How to use the command 'dvc gc' (with examples)
The ‘dvc gc’ command is used to remove unused files and directories from the cache or remote storage. It helps to free up space and optimize the storage of files used by DVC (Data Version Control). It provides various options to customize the garbage collection process based on different criteria.
Use case 1: Garbage collect from the cache, keeping only versions referenced by the current workspace
Code:
dvc gc --workspace
Motivation: The ‘–workspace’ option allows you to perform garbage collection while preserving only the versions of files that are currently referenced by the workspace. This is useful when you want to remove all the unused files and directories that are no longer in use by the current project.
Explanation:
dvc gc
: Command to initiate the garbage collection process.--workspace
: Option to specify that only the versions referenced by the current workspace should be kept while removing the unused files and directories.
Example output:
Removing unused cache files...
Garbage collection completed successfully.
Use case 2: Garbage collect from the cache, keeping only versions referenced by branch, tags, and commits
Code:
dvc gc --all-branches --all-tags --all-commits
Motivation: The ‘–all-branches’, ‘–all-tags’, and ‘–all-commits’ options provide a way to perform garbage collection while preserving only the versions referenced by all the branches, tags, and commits in the repository. This is helpful when you want to optimize the storage by removing unused files and directories across all the different versions.
Explanation:
dvc gc
: Command to initiate the garbage collection process.--all-branches
: Option to include all the branches in the repository for garbage collection.--all-tags
: Option to include all the tags in the repository for garbage collection.--all-commits
: Option to include all the commits in the repository for garbage collection.
Example output:
Removing unused cache files...
Garbage collection completed successfully.

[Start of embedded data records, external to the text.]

/-- V-ILL-1 to V-ILL-4. -/
theorem test_decode_rejects_illegal :
    decode { op := 0x00, opnd := [] } = .error (.illegal 0x00) ∧ decode { op := 0x07, opnd := fyBytes } = .error (.illegal 0x07) ∧
    decode { op := 0x13, opnd := [] } = .error (.illegal 0x13) ∧ decode { op := 0xFF, opnd := [1, 2, 3] } = .error (.illegal 0xFF) := by
  decide
/-- V-VAL-8 and V-MAL-1 to V-MAL-5. -/
theorem test_decode_rejects_malformed :
    decode { op := 0x01, opnd := fyBytes.take 24 } = .error (.malformed .validate 24) ∧
    decode { op := 0x03, opnd := List.replicate 31 0 } = .error (.malformed .encode 31) ∧
    decode { op := 0x04, opnd := [] } = .error (.malformed .decodeFlags 0) ∧
    decode { op := 0x05, opnd := List.replicate 32 0 } = .error (.malformed .encodeFrame 32) ∧
    decode { op := 0x12, opnd := [0] } = .error (.malformed .status 1) ∧
    decode { op := 0x06, opnd := fyBytes ++ [0] } = .error (.malformed .parse 26) := by decide
theorem test_table_words :
    decodeTableWord 8 0x11 = some .next ∧ decodeTableWord 8 0x10 = some (.push []) ∧
    decodeTableWord 16 0xF504 = some (.decodeFlags 0xF5) ∧ decodeTableWord 8 0x00 = none := by decide

/-! ### One step of each command -/

/-- V-VAL-6: both sentinels wrong. -/
theorem test_validate_header_first :
    seen (exec (.validate (zeroFrame 0xF0 0x00 0xFF)) State.reset) =
      some ([{ status := .invalidHeader, result := [0xF0] }], 0, 0, 0) := by decide
/-- V-VAL-5 and V-VAL-4b, under LOW_NIBBLE_04. -/
theorem test_validate_low_nibble :
    seen (exec (.validate (zeroFrame 0x0F 0x00 0x40)) (State.resetWith lowNibble)) =
      some ([{ status := .invalidFooter, result := [0x40] }], 0, 0, 0) ∧
    seen (exec (.validate (zeroFrame 0x0F 0x00 0x14)) (State.resetWith lowNibble)) = some ([ok []], 0, 0, 0) := by decide

/-- V-DEC-9 (the result bytes are those of P4, command 5's operand). -/
theorem test_decode_fy :
    seen (exec (.decode fy) State.reset) = some ([ok (
      [0x07, 0x00, 0x6B, 0x00, 0xCF, 0x00, 0x33, 0x01, 0x97, 0x01, 0xFB, 0x01, 0x5F, 0x02] ++
      [0xC3, 0x02, 0x27, 0x03, 0x8B, 0x03, 0xEF, 0x03, 0x53, 0x04, 0xB7, 0x04, 0x1B, 0x05, 0x7F, 0x05, 0xE3, 0x05])], 0, 0, 0) := by
  decide
/-- V-DEC-4: payload bit 175 is bit 10 of channel 15. -/
theorem test_decode_top_bit :
    decodeChannels { header := 0x0F, payload := List.replicate 21 0x00 ++ [0x80], flagByte := 0x00, footer := 0x00 } =
      List.replicate 15 0 ++ [1024] := by decide

/-- V-ENC-5. -/
theorem test_encode_counting :
    seen (exec (.encode [0, 1, 2, 3, 4, 5, 6, 7, 8, 9, 10, 11, 12, 13, 14, 15]) State.reset) = some ([ok (
      [0x00, 0x08, 0x80, 0x00, 0x06, 0x40, 0x80, 0x02, 0x18, 0xE0, 0x00] ++
      [0x08, 0x48, 0x80, 0x02, 0x16, 0xC0, 0x80, 0x06, 0x38, 0xE0, 0x01])], 0, 0, 0) := by decide
/-- V-ENC-4b: 65535 truncates to 2047 and does not spill. -/
theorem test_encode_truncates :
    seen (exec (.encode (65535 :: List.replicate 15 0)) State.reset) =
      some ([ok ([0xFF, 0x07] ++ List.replicate 20 0x00)], 0, 0, 0) := by decide

/-- V-FLG-9 and V-FLG-7. -/
theorem test_decodeFlags_ignores_high_bits :
    seen (exec (.decodeFlags 0xF5) State.reset) = some ([ok [0x05]], 0, 0, 0) ∧
    seen (exec (.decodeFlags 0xF0) State.reset) = some ([ok [0x00]], 0, 0, 0) := by decide
/-- V-FLG-9. -/
theorem test_decodeFlags_record :
    decodeFlags 0xF5 = { d1 := true, d2 := false, frameLost := true, failsafe := false } := by decide

/-- P4, command 1. -/
theorem test_encodeFrame_p4 :
    seen (exec (.encodeFrame [2047, 2048, 4095, 1024, 0, 1, 2, 3, 4, 5, 6, 7, 8, 9, 10, 11] 0xFA) State.reset) = some ([ok (
      [0x0F, 0xFF, 0x07, 0xC0, 0xFF, 0x01, 0x08, 0x80, 0x00, 0x08, 0x60, 0x00, 0x04] ++
      [0x28, 0x80, 0x01, 0x0E, 0x80, 0x80, 0x04, 0x28, 0x60, 0x01, 0x0A, 0x00])], 0, 0, 0) := by decide
/-- V-EF-3, and the literal FRAME0 (R86). -/
theorem test_encodeFrame_drops_high_flags :
    seen (exec (.encodeFrame (List.replicate 16 0) 0xFF) State.reset) =
      some ([ok (0x0F :: (List.replicate 22 0x00 ++ [0x0F, 0x00]))], 0, 0, 0) ∧ frame0 = frame0Bytes := by decide

/-- V-PAR-2. -/
theorem test_parse_fy :
    seen (exec (.parse fy) State.reset) = some ([ok (
      [0x07, 0x00, 0x6B, 0x00, 0xCF, 0x00, 0x33, 0x01, 0x97, 0x01, 0xFB, 0x01, 0x5F, 0x02, 0xC3, 0x02] ++
      [0x27, 0x03, 0x8B, 0x03, 0xEF, 0x03, 0x53, 0x04, 0xB7, 0x04, 0x1B, 0x05, 0x7F, 0x05, 0xE3, 0x05, 0x0A])], 0, 0, 0) := by
  decide
/-- V-PAR-6: a frame shifted by one byte is not realigned. -/
theorem test_parse_does_not_realign :
    seen (exec (.parse (Frame.ofWindow fun k => (fyBytes.drop 1 ++ [0x0F]).getD k 0)) State.reset) =
      some ([{ status := .invalidHeader, result := [0x07] }], 0, 0, 0) := by decide

set_option maxRecDepth 4000 in
/-- V-PUSH-7: the block wraps. -/
theorem test_push_wraps :
    seen (exec (.push (List.replicate 10 0x44)) (filled Config.hardware 45 [])) = some ([ok []], 45, 5, 10) := by decide
set_option maxRecDepth 4000 in
/-- V-PUSH-8 and V-PUSH-9: the smallest legal capacity holds 25 bytes. -/
theorem test_push_smallest_capacity :
    seen (exec (.push (List.replicate 25 0x11)) (State.resetWith { capacity := 26, footerRule := .strict })) =
      some ([ok []], 0, 25, 25) ∧
    seen (exec (.push (List.replicate 26 0x11)) (State.resetWith { capacity := 26, footerRule := .strict })) =
      some ([{ status := .bufferOverflow, result := [] }], 0, 0, 0) := by decide

set_option maxRecDepth 10000 in
/-- V-NEXT-4: a false header is rejected, a byte is discarded, FX is emitted: sixteen times 1500. -/
theorem test_next_resyncs :
    seen (exec .next (filled Config.hardware 0 ([0x0F, 0xAA] ++ fxBytes))) =
      some ([ok ((List.replicate 16 [0xDC, 0x05]).flatten ++ [0x00])], 27, 27, 0) := by decide
set_option maxRecDepth 10000 in
/-- V-NEXT-12: one candidate, rejected; 24 bytes are kept. -/
theorem test_next_invalid_frame :
    seen (exec .next (filled Config.hardware 0 (List.replicate 25 0x0F))) =
      some ([{ status := .invalidFrame, result := [] }], 1, 25, 24) := by decide

/-- V-STAT-3. -/
theorem test_status_configuration :
    seen (exec .status (State.resetWith { capacity := 300, footerRule := .lowNibble04 })) =
      some ([ok [0x00, 0x00, 0x2C, 0x01, 0x01]], 0, 0, 0) := by decide
set_option maxRecDepth 10000 in
/-- V-STAT-2. -/
theorem test_status_full :
    seen (exec .status (filled Config.hardware 0 (List.replicate 49 0x11))) =
      some ([ok [0x31, 0x00, 0x32, 0x00, 0x00]], 0, 49, 49) := by decide

set_option maxRecDepth 10000 in
/-- V-ILL-4: the buffered frame stays. -/
theorem test_illegal_changes_nothing :
    seen (step { filled Config.hardware 0 frame0Bytes with program := [{ op := 0xFF, opnd := [1, 2, 3] }] }) =
      some ([{ status := .illegalCommand, result := [] }], 0, 25, 25) := by decide
set_option maxRecDepth 10000 in
/-- V-NEXT-13: NEXT with an operand byte. -/
theorem test_malformed_changes_nothing :
    seen (step { filled Config.hardware 0 frame0Bytes with program := [{ op := 0x11, opnd := [0] }] }) =
      some ([{ status := .malformedCommand, result := [] }], 0, 25, 25) := by decide

theorem test_fetch_runs_the_word :
    step (State.reset.withFetchWord 8 0x11) = exec .next State.reset := rfl

/-- Lines of P4, P1 and R85's syntax. -/
theorem test_listing_lines :
    listingLine (.decodeFlags 0xFA) = "DECODE_FLAGS 0xFA" ∧ listingLine (.push [0xAA, 0xBB, 0xCC]) = "PUSH AA BB CC" ∧
    listingLine .next = "NEXT" ∧ listingLine (.encodeFrame [2047, 12] 0xFA) = "ENCODE_FRAME 2047, 12 ; 0xFA" := by decide

/-! ### Witnesses: reset, the invariant, the step -/

theorem hardware_legal : Config.hardware.Legal := by decide
theorem lowNibble_legal : lowNibble.Legal := by decide

/-- Capacities at both ends of the legal range (ResetEmptiesTheRing, ResetMeetsTheInvariant, EveryRunIsSafe). -/
theorem witness_legal_configurations :
    Config.Legal { capacity := 26, footerRule := .strict } ∧ Config.Legal { capacity := 65535, footerRule := .lowNibble04 } := by
  decide

/-- A frame buffered across the wrap point, and NEXT issued. -/
def running : State := { filled Config.hardware 40 fyBytes with program := [{ op := 0x11, opnd := [] }] }

theorem running_inv : running.Inv := by
  have h := filled_inv (c := Config.hardware) (k := 40) fyBytes (by decide) (by decide) (by decide)
  exact ⟨⟨h.wf.legal, h.wf.rd_lt, h.wf.wr_lt, h.wf.ring_wf, h.wf.ring_lt⟩, h.live⟩

set_option maxRecDepth 10000 in
/-- V-NEXT-10: FY is emitted (StepKeepsStateWellFormed, StepKeepsLiveCellsWritten, ConfigurationNeverChanges,
RingIsFirstInFirstOut, OnlyPushAndNextWriteTheirState, DeliveredStatusesAreInTheTable). -/
theorem witness_step_of_a_live_state : running.Inv ∧ running.Wf ∧ running.program ≠ [] ∧
    seen (step running) = some ([ok (channelBytes fyChannels ++ [0x0A])], 15, 15, 0) :=
  ⟨running_inv, running_inv.wf, by simp [running], by decide⟩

Use case 3: Garbage collect from the cache, including the default cloud remote storage
Code:
dvc gc --all-commits --cloud
Motivation: The ‘–cloud’ option allows you to perform garbage collection not only from the cache but also from the default cloud remote storage (if set). This is beneficial when you want to optimize both local and remote storage by removing unused files and directories from both locations.
Explanation:
dvc gc
: Command to initiate the garbage collection process.--all-commits
: Option to include all the commits in the repository for garbage collection.--cloud
: Option to include the default cloud remote storage for garbage collection.
Example output:
Removing unused cache files from the local cache...
Removing unused files from cloud storage...
Garbage collection completed successfully.
Use case 4: Garbage collect from the cache, including a specific cloud remote storage
Code:
dvc gc --all-commits --cloud --remote remote_name
Motivation: The ‘–remote’ option allows you to specify a specific cloud remote storage for garbage collection. This is useful when you have multiple cloud remotes and want to optimize the storage for a particular remote by removing unused files and directories.
Explanation:
dvc gc
: Command to initiate the garbage collection process.--all-commits
: Option to include all the commits in the repository for garbage collection.--cloud
: Option to include the cloud storage for garbage collection.--remote remote_name
: Option to specify the name of the remote storage.
Example output:
Removing unused cache files from the local cache...
Removing unused files from cloud storage 'remote_name'...
Garbage collection completed successfully.
Conclusion:
The ‘dvc gc’ command is a powerful tool for optimizing storage by removing unused files and directories. It provides flexibility in choosing the versions to keep and the locations to perform garbage collection. By using the different options, you can fine-tune the cleanup process based on your specific requirements.